TASK DIRECTIONS » Return the records exactly, from the first line through the "as late; for" line.

GIVEN ENTRIES »
/-- A PUSH at its destination (R348, R384): with this device as requester it ends the context at once, and one whose context is gone is discarded
as late; for another requester it is written and answered to RQID. -/
def State.takePush (s : State) (n : Nat) (p : Pkt) : State :=
  if p.code ≠ s.rd F.QTZ_ID_DEVID then
    let r := s.pktStore p
    r.1.answer p n r.2 0
  else match SMap.find s.quartz.ctx p.ctx with
    | none => s.ctxAnswer p [] 0
    | some c =>
      if c.gen ≠ p.gen ∨ c.orphan = true then s.ctxAnswer p [] 0
      else match c.owner with
        | .near _ _ | .fill _ | .copy _ _ _ | .mica _ _ _ | .jasper _ _ _ _ => s.ctxAnswer p p.marked 0
        | _ =>
          let r := s.pktStore p
          r.1.ctxAnswer p [] r.2

/-- An AMO at its home (R175, R348): FORMAT 0x01 for an operation outside R175. -/
def State.takeAmo (s : State) (n : Nat) (p : Pkt) : State :=
  if 10 < p.aop ∨ (p.aop = 10 ∧ p.aw = true) then s.answer p n (Code.format 1) 0
  else
    let r := s.atomicAt (some p.part) p.dst p.addr p.aop (if p.aw then 8 else 4) (p.num 0 8) (p.num 8 8)
    r.1.answer p n r.2.1 r.2.2

/-- A SIG at its cluster (R181, R182, R348): W3 [32] sets POISON and leaves the count. -/
def State.takeSig (s : State) (n : Nat) (p : Pkt) : State :=
  let c := bitsAt p.addr 8 8
  let m := bitsAt p.addr 0 6
  let code := if s.fenced p.dst then Code.busy 0x10 else if s.isAssumed p.dst then Code.takeover 3 else s.sigCode (some p.part) c
  let s := if code ≠ 0 then s else if bitAt p.w3.toNat 32 then s.poisonSem c m else s.signalSem c m (p.w3.toNat % 2 ^ 32)
  s.answer p n code 0

/-- A context of a twin request that a response on Agate answers: such a response may carry another DST, before an ID is assigned. -/
def State.twinCtx (s : State) (n : Nat) (p : Pkt) : Bool :=
  decide (n = 16) && (match SMap.find s.quartz.ctx p.ctx with | some c => decide (c.part = ctxAgate ∧ c.gen = p.gen) | none => false)

/-- A management packet for the host (R367, R491, R499): the next posted buffer takes it, with a KIND 3 entry; without a buffer it is dropped and
counted. -/
def State.mgHost (s : State) (p : Pkt) : State :=
  match s.host.mgbuf with
  | [] => s.bump F.HST_STAT_MG_DROP
  | b :: t =>
    let s := { s with host := { s.host with mgbuf := t, mgrecv := s.host.mgrecv ++ [(b.2, p)] } }
    match s.host.cmds.find? (fun c => c.id = b.1) with
    | none => s
    | some c =>
      ({ s with host := { s.host with cmds := s.host.cmds.filter (fun d => d.id ≠ b.1) } }).cqPost c.ring
        { tag := c.tag, code := 0, kind := 3, cluster := 0xFFFF, fpc := 0, value := b.2, finfo := 0, noirq := c.noirq }

/-- Queue a management request, or drop it when 16 wait (R364). -/
def State.mgQueue (s : State) (p : Pkt) (path : Bool) : State :=
  if 16 ≤ s.quartz.mgq.length then s.bump F.QTZ_AGENT_MG_DROP
  else s.modQ (fun q => { q with mgq := q.mgq ++ [⟨p, path⟩] })

/-- A management response for this device (R364, R464): the probe's answer ends a takeover. -/
def State.takeMgRsp (s : State) (p : Pkt) : State :=
  let s := if s.pairSt = 4 ∧ p.src = s.rd F.AGT_STAT_PEER_ID then s.takeoverAbandon else s
  s.mgHost p
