-- ==== Sys2Proof/Machine/Dispatch.lean ====
section
/-! DEFINITION. Machine/Dispatch.lean: one arm for each command: the direct call of its meaning. -/

namespace Sys2Proof.Machine
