-- ==== Sys2Proof/Certificates/Slice0/Obligations.lean ====
section
/-! DEFINITION. Certificates/Slice0/Obligations.lean: the statements for the provers. `Answers c s post` says that command c answers a next state in s, of which
post holds. -/

open Sys2Proof Machine

/-- The supply sequence: each rail group, its failure and retry, lockout, restart, loss of a tracking rail (R46, R47, R48, R79). -/
def Obligations.SupplySequence : Prop :=
  (∀ (s : State),
    s.rd F.FLT_START_STAGE = 2 → s.pwr.off = false → s.pwr.lockout = 0 → s.fw.recovery = false → s.pwr.fails < 2 → s.pwr.retry = false → 
    Answers .v48Qualified s (fun t => t.rd F.FLT_START_STAGE = 3 ∧ t.pwr.step = 3 ∧ t.pwr.en = s.pwr.en ||| 3))
  ∧ (∀ (s : State) (r : Fin 7),
    bitAt s.pwr.en r = true → 
    Answers (.railPowerGood r) s (fun t => t.pwr.good = s.pwr.good ||| 2 ^ (r : Nat)
      ∧ (s.pwr.step = 3 → bitAt t.pwr.good 0 = true → bitAt t.pwr.good 1 = true → t.pwr.step = 4 ∧ t.pwr.en = s.pwr.en ||| 4)
      ∧ (s.pwr.step = 4 → bitAt t.pwr.good 2 = true → t.pwr.step = 5 ∧ t.pwr.en = s.pwr.en ||| 0x78)
      ∧ (s.pwr.step = 5 → bitsAt t.pwr.good 3 4 = 15 → t.pwr.step = 6 ∧ ∀ i, (t.islClk i).cur = 16)))
  ∧ (∀ (s : State) (r : Fin 7),
    3 ≤ s.pwr.step ∧ s.pwr.step ≤ 5 → bitAt s.pwr.en r = true → bitAt s.pwr.good r = false → 
    Answers (.railPgTimeout r) s (fun t => t.pwr.en = 0 ∧ t.pwr.good = 0 ∧ t.pwr.step = 0 ∧ t.pwr.fails = s.pwr.fails + 1
      ∧ (t.pwr.retry = true ↔ s.pwr.fails = 0) ∧ t.rd F.FLT_START_STAGE = 2 ∧ t.flag F.FLT_ALERT_STAT_CAUSE 0 = true))
  ∧ (∀ (s : State),
    s.pwr.retry = true → s.pwr.off = false → s.pwr.lockout = 0 → 
    Answers .railSeqRetry s (fun t => t.pwr.retry = false ∧ t.pwr.step = 3 ∧ t.pwr.en = s.pwr.en ||| 3 ∧ t.rd F.FLT_START_STAGE = 3))
  ∧ (∀ (s : State) (above : Bool),
    s.flint.on = true → s.pwr.lockout = 0 → s.pwr.step ≠ 0 → 3 ≤ s.rd F.FLT_START_STAGE → s.start.rstPend = none → s.start.rstOn = false → 
    Answers (.v48Lockout above) s (fun t => t.pwr.en = 0 ∧ t.pwr.good = 0 ∧ t.pwr.step = 0 ∧ t.pwr.lockout = (if above then 2 else 1)
      ∧ t.start.rstPend = some 5 ∧ t.flag F.FLT_ALERT_STAT_CAUSE 0 = true))
  ∧ (∀ (s : State),
    s.pwr.lockout ≠ 0 → s.pwr.off = false → s.pwr.fails < 2 → s.pwr.retry = false → s.fw.recovery = false → 2 ≤ s.rd F.FLT_START_STAGE → 
    Answers .v48Restart s (fun t => t.pwr.lockout = 0 ∧ t.pwr.step = 3 ∧ t.pwr.en = s.pwr.en ||| 3 ∧ t.rd F.FLT_START_STAGE = 3))
  ∧ (∀ (s : State) (r : Fin 7),
    2 ≤ (r : Nat) → s.pwr.step = 6 → bitAt s.pwr.good r = true → s.start.rstOn = false → s.start.rstPend = none → 
    Answers (.trackingRailLoss r) s (fun t => bitAt t.pwr.good r = false
      ∧ ∀ i, i < 304 → islRail i = (r : Nat) → s.islPres i = true → t.islResetting i = true))
  ∧ (∀ (s : State),
    s.pwr.step = 6 → bitAt s.pwr.good 2 = false → 3 ≤ s.rd F.FLT_START_STAGE → s.start.rstPend = none → s.start.rstOn = false → 
    Answers (.railLossDiesFailed 2) s (fun t => t.bit F.FLT_STAT_PKG_FAIL = true ∧ t.flag F.FLT_ALERT_STAT_CAUSE 3 = true ∧ t.start.rstPend = some 6))
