-- ==== Sys2Proof/Laws/Mem.lean ====
section
/-! SUPPORT. Laws/Mem.lean: the laws of the addressed memory: a byte read after a write, every other byte unchanged, and the canonical form that every operation
keeps. -/

namespace Sys2Proof.Machine

@[simp] theorem State.mem1_setMem1_self (s : State) (a : Nat) (b : Byte) : (s.setMem1 a b).mem1 a = b := by
  simp [State.mem1, State.setMem1, memGet, memSet]

theorem State.mem1_setMem1_ne (s : State) {a c : Nat} (b : Byte) (h : c ≠ a) : (s.setMem1 a b).mem1 c = s.mem1 c :=
  SMap.get_set_ne s.mem 0 0 b h

/-- Bytes outside the stored ones are as before. -/
theorem State.mem1_setMemL_out (s : State) (a c : Nat) (l : List Byte) (h : c < a ∨ a + l.length ≤ c) : (s.setMemL a l).mem1 c = s.mem1 c := by
  induction l generalizing s a with
  | nil => rfl
  | cons b t ih =>
    simp only [List.length_cons] at h
    unfold State.setMemL
    rw [ih (s.setMem1 a b) (a + 1) (by omega), State.mem1_setMem1_ne s b (by omega)]

/-- A stored byte reads as it was stored. -/
theorem State.mem1_setMemL_in (s : State) (a k : Nat) (l : List Byte) (h : k < l.length) : (s.setMemL a l).mem1 (a + k) = l[k] := by
  induction l generalizing s a k with
  | nil => simp at h
  | cons b t ih =>
    unfold State.setMemL
    cases k with
    | zero => rw [State.mem1_setMemL_out _ _ _ _ (by omega)]; simp
    | succ k =>
      rw [show a + (k + 1) = a + 1 + k by omega]
      exact ih (s.setMem1 a b) (a + 1) k (by simpa using h)

/-- Bytes outside the stored ones are as before. -/
theorem State.mem1_setMemN_out (s : State) (a c n v : Nat) (h : c < a ∨ a + n ≤ c) : (s.setMemN a n v).mem1 c = s.mem1 c := by
  induction n generalizing s a v with
  | zero => rfl
  | succ n ih =>
    unfold State.setMemN
    rw [ih (s.setMem1 a _) (a + 1) (v / 256) (by omega), State.mem1_setMem1_ne s _ (by omega)]

/-- A byte outside a zeroed range is as before, one inside reads zero. -/
theorem State.mem1_zeroMem (s : State) (a n c : Nat) : (s.zeroMem a n).mem1 c = if a ≤ c ∧ c < a + n then 0 else s.mem1 c := by
  unfold State.mem1 State.zeroMem memGet SMap.get
  simp only
  induction s.mem with
  | nil => simp [SMap.find]
  | cons e t ih =>
    obtain ⟨k, w⟩ := e
    rw [List.filter_cons]
    by_cases hk : k = c
    · subst hk
      by_cases hr : a ≤ k ∧ k < a + n
      · simp only [hr.1, hr.2, decide_true, Bool.and_self, Bool.not_true, Bool.false_eq_true, ↓reduceIte, and_self] at ih ⊢
        exact ih
      · rw [if_neg hr]
        have : (!(decide (a ≤ k) && decide (k < a + n))) = true := by
          rw [← Bool.decide_and, decide_eq_false hr]; rfl
        simp [this, SMap.find]
    · by_cases hr : (!(decide (a ≤ k) && decide (k < a + n))) = true
      · simp only [hr, if_true, SMap.find, if_neg hk]; exact ih
      · simp only [hr, SMap.find, if_neg hk]; exact ih

/-- The canonical form is kept by a byte written. -/
theorem Memory.wf_memSet (m : List Host.Cell) (a : Nat) (b : Byte) (h : Memory.wf m = true) : Memory.wf (memSet m a b) = true := by
  unfold Memory.wf at *
  rw [Bool.and_eq_true] at *
  exact ⟨SMap.sorted_set (α := Byte) m 0 a b h.1, SMap.lean_set (α := Byte) m 0 a b h.2⟩

theorem Memory.wf_setMem1 (s : State) (a : Nat) (b : Byte) (h : Memory.wf s.mem = true) : Memory.wf (s.setMem1 a b).mem = true :=
  Memory.wf_memSet s.mem a b h

theorem Memory.wf_setMemN (s : State) (a n v : Nat) (h : Memory.wf s.mem = true) : Memory.wf (s.setMemN a n v).mem = true := by
  induction n generalizing s a v with
  | zero => exact h
  | succ n ih => exact ih (s.setMem1 a _) (a + 1) (v / 256) (Memory.wf_setMem1 s a _ h)

theorem Memory.wf_setMemL (s : State) (a : Nat) (l : List Byte) (h : Memory.wf s.mem = true) : Memory.wf (s.setMemL a l).mem = true := by
  induction l generalizing s a with
  | nil => exact h
  | cons b t ih => exact ih (s.setMem1 a b) (a + 1) (Memory.wf_setMem1 s a b h)

theorem Memory.wf_zeroMem (s : State) (a n : Nat) (h : Memory.wf s.mem = true) : Memory.wf (s.zeroMem a n).mem = true := by
  unfold Memory.wf at *
  rw [Bool.and_eq_true] at *
  exact ⟨SMap.sortedFrom_filter (α := Byte) s.mem _ 0 h.1, SMap.lean_filter (α := Byte) 0 s.mem _ h.2⟩

/-- The memory right after reset is canonical. -/
theorem Memory.wf_reset : Memory.wf State.reset.mem = true := rfl

/-- The state's memories keep their form under each operation. -/
theorem State.memWf_setMem1 (s : State) (a : Nat) (b : Byte) (h : s.memWf = true) : (s.setMem1 a b).memWf = true := by
  unfold State.memWf at *
  simp only [Bool.and_eq_true] at *
  exact ⟨⟨Memory.wf_setMem1 s a b h.1.1, h.1.2⟩, h.2⟩

theorem State.memWf_setPsn (s : State) (a : Nat) (b : Bool) (h : s.memWf = true) : (s.setPsn a b).memWf = true := by
  unfold State.memWf at *
  simp only [Bool.and_eq_true] at *
  exact ⟨⟨h.1.1, SMap.sorted_set s.psn false a b h.1.2⟩, SMap.lean_set s.psn false a b h.2⟩

theorem State.memWf_zeroMem (s : State) (a n : Nat) (h : s.memWf = true) : (s.zeroMem a n).memWf = true := by
  unfold State.memWf at *
  simp only [Bool.and_eq_true] at *
  exact ⟨⟨Memory.wf_zeroMem s a n h.1.1, SMap.sortedFrom_filter s.psn _ 0 h.1.2⟩, SMap.lean_filter false s.psn _ h.2⟩

theorem State.memWf_setMemL (s : State) (a : Nat) (l : List Byte) (h : s.memWf = true) : (s.setMemL a l).memWf = true := by
  induction l generalizing s a with
  | nil => exact h
  | cons b t ih => exact ih (s.setMem1 a b) (a + 1) (State.memWf_setMem1 s a b h)

theorem State.memWf_setMemN (s : State) (a n v : Nat) (h : s.memWf = true) : (s.setMemN a n v).memWf = true := by
  induction n generalizing s a v with
  | zero => exact h
  | succ n ih => exact ih (s.setMem1 a _) (a + 1) (v / 256) (State.memWf_setMem1 s a _ h)

end Sys2Proof.Machine
end

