@[simp] theorem State.pending_logE (s : State) (code source sev : Nat) (data : List Nat) : (s.logE code source sev data).pending = s.pending := by
  unfold State.logE
  split
  · rfl
  · split
    · simp only []; split <;> rfl
    · split
      · split
        · rfl
        · simp
      · simp
@[simp] theorem State.free_logE (s : State) (code source sev : Nat) (data : List Nat) : (s.logE code source sev data).free = s.free := by
  unfold State.logE
  split
  · rfl
  · split
    · simp only []; split <;> rfl
    · split
      · split
        · rfl
        · simp
      · simp
@[simp] theorem State.mem_logE (s : State) (code source sev : Nat) (data : List Nat) : (s.logE code source sev data).mem = s.mem := by
  unfold State.logE
  split
  · rfl
  · split
    · simp only []; split <;> rfl
    · split
      · split
        · rfl
        · simp
      · simp
@[simp] theorem State.psn_logE (s : State) (code source sev : Nat) (data : List Nat) : (s.logE code source sev data).psn = s.psn := by
  unfold State.logE
  split
  · rfl
  · split
    · simp only []; split <;> rfl
    · split
      · split
        · rfl
        · simp
      · simp
@[simp] theorem State.now_logE (s : State) (code source sev : Nat) (data : List Nat) : (s.logE code source sev data).now = s.now := by
  unfold State.logE
  split
  · rfl
  · split
    · simp only []; split <;> rfl
    · split
      · split
        · rfl
        · simp
      · simp
@[simp] theorem State.traps_logE (s : State) (code source sev : Nat) (data : List Nat) : (s.logE code source sev data).traps = s.traps := by
  unfold State.logE
  split
  · rfl
  · split
    · simp only []; split <;> rfl
    · split
      · split
        · rfl
        · simp
      · simp
@[simp] theorem State.pwr_logE (s : State) (code source sev : Nat) (data : List Nat) : (s.logE code source sev data).pwr = s.pwr := by
  unfold State.logE
  split
  · rfl
  · split
    · simp only []; split <;> rfl
    · split
      · split
        · rfl
        · simp
      · simp
@[simp] theorem State.fw_logE (s : State) (code source sev : Nat) (data : List Nat) : (s.logE code source sev data).fw = s.fw := by
  unfold State.logE
  split
  · rfl
  · split
    · simp only []; split <;> rfl
    · split
      · split
        · rfl
        · simp
      · simp
@[simp] theorem State.flint_logE (s : State) (code source sev : Nat) (data : List Nat) : (s.logE code source sev data).flint = s.flint := by
  unfold State.logE
  split
  · rfl
  · split
    · simp only []; split <;> rfl
    · split
      · split
        · rfl
        · simp
      · simp
@[simp] theorem State.start_logE (s : State) (code source sev : Nat) (data : List Nat) : (s.logE code source sev data).start = s.start := by
  unfold State.logE
  split
  · rfl
  · split
    · simp only []; split <;> rfl
    · split
      · split
        · rfl
        · simp
      · simp
@[simp] theorem State.time_logE (s : State) (code source sev : Nat) (data : List Nat) : (s.logE code source sev data).time = s.time := by
  unfold State.logE
  split
  · rfl
  · split
    · simp only []; split <;> rfl
    · split
      · split
        · rfl
        · simp
      · simp
@[simp] theorem State.clu_logE (s : State) (code source sev : Nat) (data : List Nat) : (s.logE code source sev data).clu = s.clu := by
  unfold State.logE
  split
  · rfl
  · split
    · simp only []; split <;> rfl
    · split
      · split
        · rfl
        · simp
      · simp
@[simp] theorem State.slate_logE (s : State) (code source sev : Nat) (data : List Nat) : (s.logE code source sev data).slate = s.slate := by
  unfold State.logE
  split
  · rfl
  · split
    · simp only []; split <;> rfl
    · split
      · split
        · rfl
        · simp
      · simp
@[simp] theorem State.hbm_logE (s : State) (code source sev : Nat) (data : List Nat) : (s.logE code source sev data).hbm = s.hbm := by
  unfold State.logE
  split
  · rfl
  · split
    · simp only []; split <;> rfl
    · split
      · split
        · rfl
        · simp
      · simp
@[simp] theorem State.ports_logE (s : State) (code source sev : Nat) (data : List Nat) : (s.logE code source sev data).ports = s.ports := by
  unfold State.logE
  split
  · rfl
  · split
    · simp only []; split <;> rfl
    · split
      · split
        · rfl
        · simp
      · simp
@[simp] theorem State.quartz_logE (s : State) (code source sev : Nat) (data : List Nat) : (s.logE code source sev data).quartz = s.quartz := by
  unfold State.logE
  split
  · rfl
  · split
    · simp only []; split <;> rfl
    · split
      · split
        · rfl
        · simp
      · simp
@[simp] theorem State.grps_logE (s : State) (code source sev : Nat) (data : List Nat) : (s.logE code source sev data).grps = s.grps := by
  unfold State.logE
  split
  · rfl
  · split
    · simp only []; split <;> rfl
    · split
      · split
        · rfl
        · simp
      · simp
@[simp] theorem State.twin_logE (s : State) (code source sev : Nat) (data : List Nat) : (s.logE code source sev data).twin = s.twin := by
  unfold State.logE
  split
  · rfl
  · split
    · simp only []; split <;> rfl
    · split
      · split
        · rfl
        · simp
      · simp
@[simp] theorem State.host_logE (s : State) (code source sev : Nat) (data : List Nat) : (s.logE code source sev data).host = s.host := by
  unfold State.logE
  split
  · rfl
  · split
    · simp only []; split <;> rfl
    · split
      · split
        · rfl
        · simp
      · simp
@[simp] theorem State.mica_logE (s : State) (code source sev : Nat) (data : List Nat) : (s.logE code source sev data).mica = s.mica := by
  unfold State.logE
  split
  · rfl
  · split
    · simp only []; split <;> rfl
    · split
      · split
        · rfl
        · simp
      · simp
@[simp] theorem State.jasper_logE (s : State) (code source sev : Nat) (data : List Nat) : (s.logE code source sev data).jasper = s.jasper := by
  unfold State.logE
  split
  · rfl
  · split
    · simp only []; split <;> rfl
    · split
      · split
        · rfl
        · simp
      · simp
@[simp] theorem State.loops_logE (s : State) (code source sev : Nat) (data : List Nat) : (s.logE code source sev data).loops = s.loops := by
  unfold State.logE
  split
  · rfl
  · split
    · simp only []; split <;> rfl
    · split
      · split
        · rfl
        · simp
      · simp
@[simp] theorem State.sm_logE (s : State) (code source sev : Nat) (data : List Nat) : (s.logE code source sev data).sm = s.sm := by
  unfold State.logE
  split
  · rfl
  · split
    · simp only []; split <;> rfl
    · split
      · split
        · rfl
        · simp
      · simp
@[simp] theorem State.err_logE (s : State) (code source sev : Nat) (data : List Nat) : (s.logE code source sev data).err = s.err := by
  unfold State.logE
  split
  · rfl
  · split
    · simp only []; split <;> rfl
    · split
      · split
        · rfl
        · simp
      · simp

TASK RESULT »
/-- A PUSH at its destination (R348, R384): with this device as requester it ends the context at once, and one whose context is gone is discarded
as late; for another requester it is written and answered to RQID. -/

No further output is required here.